_Work to complete_
Within the material below, transcribe exactly the lines from the one holding "end Sys2Proof.Machine" through the one holding "Bool.true_and, List.any_eq_true, mem_upFrom]", keeping both ends and skipping the rest.

- - -

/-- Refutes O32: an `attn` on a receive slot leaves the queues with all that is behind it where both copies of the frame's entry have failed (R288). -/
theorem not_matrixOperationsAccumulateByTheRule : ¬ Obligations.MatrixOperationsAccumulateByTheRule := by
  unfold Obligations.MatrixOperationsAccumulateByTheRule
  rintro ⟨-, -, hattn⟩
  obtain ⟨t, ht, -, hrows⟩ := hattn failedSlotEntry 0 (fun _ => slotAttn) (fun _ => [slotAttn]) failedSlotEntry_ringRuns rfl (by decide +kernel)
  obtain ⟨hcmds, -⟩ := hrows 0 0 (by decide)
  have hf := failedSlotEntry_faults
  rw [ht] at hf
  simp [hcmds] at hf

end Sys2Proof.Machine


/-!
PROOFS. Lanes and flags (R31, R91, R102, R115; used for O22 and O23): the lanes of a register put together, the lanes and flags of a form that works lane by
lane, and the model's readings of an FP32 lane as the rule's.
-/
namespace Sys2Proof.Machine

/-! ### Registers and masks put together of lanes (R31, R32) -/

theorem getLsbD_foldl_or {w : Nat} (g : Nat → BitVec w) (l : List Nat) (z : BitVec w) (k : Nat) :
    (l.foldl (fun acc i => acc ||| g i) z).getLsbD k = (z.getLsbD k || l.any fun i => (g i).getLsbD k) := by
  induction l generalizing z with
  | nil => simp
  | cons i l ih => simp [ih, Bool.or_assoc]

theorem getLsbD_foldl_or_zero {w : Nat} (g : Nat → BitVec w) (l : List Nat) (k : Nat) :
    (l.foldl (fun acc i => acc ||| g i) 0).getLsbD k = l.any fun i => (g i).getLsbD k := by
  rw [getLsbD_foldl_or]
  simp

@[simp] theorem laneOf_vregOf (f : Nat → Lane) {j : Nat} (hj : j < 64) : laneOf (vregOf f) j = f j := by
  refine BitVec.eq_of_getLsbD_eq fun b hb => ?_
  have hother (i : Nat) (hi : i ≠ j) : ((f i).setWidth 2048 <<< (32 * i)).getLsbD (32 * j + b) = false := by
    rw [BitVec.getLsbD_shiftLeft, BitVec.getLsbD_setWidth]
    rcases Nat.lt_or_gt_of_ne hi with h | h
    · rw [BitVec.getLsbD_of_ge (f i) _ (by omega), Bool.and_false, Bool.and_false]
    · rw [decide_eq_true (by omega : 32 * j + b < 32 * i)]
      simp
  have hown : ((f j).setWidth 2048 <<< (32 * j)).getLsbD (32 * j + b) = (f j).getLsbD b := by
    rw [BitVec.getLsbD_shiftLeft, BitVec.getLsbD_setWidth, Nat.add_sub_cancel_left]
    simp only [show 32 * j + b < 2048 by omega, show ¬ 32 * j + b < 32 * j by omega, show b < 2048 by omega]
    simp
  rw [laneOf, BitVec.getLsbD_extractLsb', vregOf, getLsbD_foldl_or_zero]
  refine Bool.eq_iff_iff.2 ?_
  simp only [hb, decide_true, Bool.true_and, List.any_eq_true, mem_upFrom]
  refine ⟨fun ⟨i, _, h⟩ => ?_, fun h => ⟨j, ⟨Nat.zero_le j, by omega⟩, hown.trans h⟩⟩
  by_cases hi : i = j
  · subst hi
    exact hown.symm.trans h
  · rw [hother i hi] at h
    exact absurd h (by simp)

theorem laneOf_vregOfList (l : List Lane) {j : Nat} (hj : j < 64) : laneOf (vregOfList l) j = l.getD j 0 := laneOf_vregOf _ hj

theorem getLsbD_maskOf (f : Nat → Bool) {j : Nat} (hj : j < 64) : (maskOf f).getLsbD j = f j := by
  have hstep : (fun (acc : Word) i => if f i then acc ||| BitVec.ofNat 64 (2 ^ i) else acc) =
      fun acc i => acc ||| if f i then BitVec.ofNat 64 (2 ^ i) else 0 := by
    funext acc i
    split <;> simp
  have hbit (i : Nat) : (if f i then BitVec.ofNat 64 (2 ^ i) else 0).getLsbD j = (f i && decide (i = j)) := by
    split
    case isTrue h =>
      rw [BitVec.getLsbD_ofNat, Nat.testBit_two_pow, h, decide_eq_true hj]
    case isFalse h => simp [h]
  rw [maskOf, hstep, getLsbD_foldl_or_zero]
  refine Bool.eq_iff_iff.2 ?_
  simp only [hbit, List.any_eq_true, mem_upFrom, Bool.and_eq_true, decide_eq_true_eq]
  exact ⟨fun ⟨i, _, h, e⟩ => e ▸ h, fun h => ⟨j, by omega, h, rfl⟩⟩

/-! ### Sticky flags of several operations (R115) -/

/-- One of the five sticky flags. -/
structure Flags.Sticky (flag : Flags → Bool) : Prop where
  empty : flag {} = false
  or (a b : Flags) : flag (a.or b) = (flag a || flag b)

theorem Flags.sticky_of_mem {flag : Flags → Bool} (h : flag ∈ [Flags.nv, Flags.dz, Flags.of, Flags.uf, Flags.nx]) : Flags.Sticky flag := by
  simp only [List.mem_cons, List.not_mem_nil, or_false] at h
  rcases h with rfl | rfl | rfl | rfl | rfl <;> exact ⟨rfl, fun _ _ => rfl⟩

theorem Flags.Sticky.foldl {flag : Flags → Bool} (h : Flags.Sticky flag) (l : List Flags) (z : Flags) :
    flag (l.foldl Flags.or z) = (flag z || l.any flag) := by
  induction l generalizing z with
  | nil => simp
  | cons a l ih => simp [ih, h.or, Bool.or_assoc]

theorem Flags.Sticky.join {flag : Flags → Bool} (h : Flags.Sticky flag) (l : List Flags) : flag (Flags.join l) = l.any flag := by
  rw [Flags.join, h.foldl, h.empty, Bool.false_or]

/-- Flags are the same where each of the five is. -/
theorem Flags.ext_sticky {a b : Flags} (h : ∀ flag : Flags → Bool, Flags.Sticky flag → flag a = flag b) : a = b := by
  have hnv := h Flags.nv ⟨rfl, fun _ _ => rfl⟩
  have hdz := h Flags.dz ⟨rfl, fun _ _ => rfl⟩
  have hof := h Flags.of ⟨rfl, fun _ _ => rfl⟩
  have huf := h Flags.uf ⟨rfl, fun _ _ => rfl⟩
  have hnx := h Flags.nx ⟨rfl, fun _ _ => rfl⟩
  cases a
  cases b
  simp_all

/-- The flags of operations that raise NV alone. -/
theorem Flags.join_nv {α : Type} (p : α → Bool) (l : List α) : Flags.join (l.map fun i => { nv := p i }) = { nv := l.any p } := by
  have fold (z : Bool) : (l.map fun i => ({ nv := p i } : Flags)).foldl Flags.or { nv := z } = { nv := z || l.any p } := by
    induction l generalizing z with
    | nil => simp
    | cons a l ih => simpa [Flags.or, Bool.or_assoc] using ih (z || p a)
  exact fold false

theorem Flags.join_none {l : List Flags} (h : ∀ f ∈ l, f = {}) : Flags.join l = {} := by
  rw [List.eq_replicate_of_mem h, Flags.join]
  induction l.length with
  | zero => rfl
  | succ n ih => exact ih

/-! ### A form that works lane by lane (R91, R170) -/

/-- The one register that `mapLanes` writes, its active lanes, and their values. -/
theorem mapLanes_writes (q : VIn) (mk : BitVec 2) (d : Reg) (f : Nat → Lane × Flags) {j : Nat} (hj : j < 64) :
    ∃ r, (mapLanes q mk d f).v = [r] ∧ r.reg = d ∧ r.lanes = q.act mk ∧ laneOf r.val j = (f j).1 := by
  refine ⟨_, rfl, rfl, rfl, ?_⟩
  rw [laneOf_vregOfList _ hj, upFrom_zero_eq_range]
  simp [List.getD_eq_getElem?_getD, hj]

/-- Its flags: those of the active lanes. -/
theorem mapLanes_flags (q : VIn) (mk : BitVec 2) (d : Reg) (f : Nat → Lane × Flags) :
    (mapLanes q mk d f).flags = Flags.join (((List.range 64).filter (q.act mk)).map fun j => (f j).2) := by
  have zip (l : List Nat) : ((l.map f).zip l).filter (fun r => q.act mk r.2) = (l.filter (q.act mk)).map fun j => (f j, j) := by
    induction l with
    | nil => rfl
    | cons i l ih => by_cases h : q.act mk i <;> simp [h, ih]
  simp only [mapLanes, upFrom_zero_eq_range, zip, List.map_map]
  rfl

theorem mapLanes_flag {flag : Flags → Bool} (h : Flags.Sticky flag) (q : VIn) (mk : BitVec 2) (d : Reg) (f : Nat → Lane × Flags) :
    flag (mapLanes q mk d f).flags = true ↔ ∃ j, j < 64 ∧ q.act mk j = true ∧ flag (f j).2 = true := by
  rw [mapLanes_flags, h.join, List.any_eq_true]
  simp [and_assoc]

- - -

_Solution_
end Sys2Proof.Machine


/-!
PROOFS. Lanes and flags (R31, R91, R102, R115; used for O22 and O23): the lanes of a register put together, the lanes and flags of a form that works lane by
lane, and the model's readings of an FP32 lane as the rule's.
-/
namespace Sys2Proof.Machine

/-! ### Registers and masks put together of lanes (R31, R32) -/

theorem getLsbD_foldl_or {w : Nat} (g : Nat → BitVec w) (l : List Nat) (z : BitVec w) (k : Nat) :
    (l.foldl (fun acc i => acc ||| g i) z).getLsbD k = (z.getLsbD k || l.any fun i => (g i).getLsbD k) := by
  induction l generalizing z with
  | nil => simp
  | cons i l ih => simp [ih, Bool.or_assoc]

theorem getLsbD_foldl_or_zero {w : Nat} (g : Nat → BitVec w) (l : List Nat) (k : Nat) :
    (l.foldl (fun acc i => acc ||| g i) 0).getLsbD k = l.any fun i => (g i).getLsbD k := by
  rw [getLsbD_foldl_or]
  simp

@[simp] theorem laneOf_vregOf (f : Nat → Lane) {j : Nat} (hj : j < 64) : laneOf (vregOf f) j = f j := by
  refine BitVec.eq_of_getLsbD_eq fun b hb => ?_
  have hother (i : Nat) (hi : i ≠ j) : ((f i).setWidth 2048 <<< (32 * i)).getLsbD (32 * j + b) = false := by
    rw [BitVec.getLsbD_shiftLeft, BitVec.getLsbD_setWidth]
    rcases Nat.lt_or_gt_of_ne hi with h | h
    · rw [BitVec.getLsbD_of_ge (f i) _ (by omega), Bool.and_false, Bool.and_false]
    · rw [decide_eq_true (by omega : 32 * j + b < 32 * i)]
      simp
  have hown : ((f j).setWidth 2048 <<< (32 * j)).getLsbD (32 * j + b) = (f j).getLsbD b := by
    rw [BitVec.getLsbD_shiftLeft, BitVec.getLsbD_setWidth, Nat.add_sub_cancel_left]
    simp only [show 32 * j + b < 2048 by omega, show ¬ 32 * j + b < 32 * j by omega, show b < 2048 by omega]
    simp
  rw [laneOf, BitVec.getLsbD_extractLsb', vregOf, getLsbD_foldl_or_zero]
  refine Bool.eq_iff_iff.2 ?_
  simp only [hb, decide_true, Bool.true_and, List.any_eq_true, mem_upFrom]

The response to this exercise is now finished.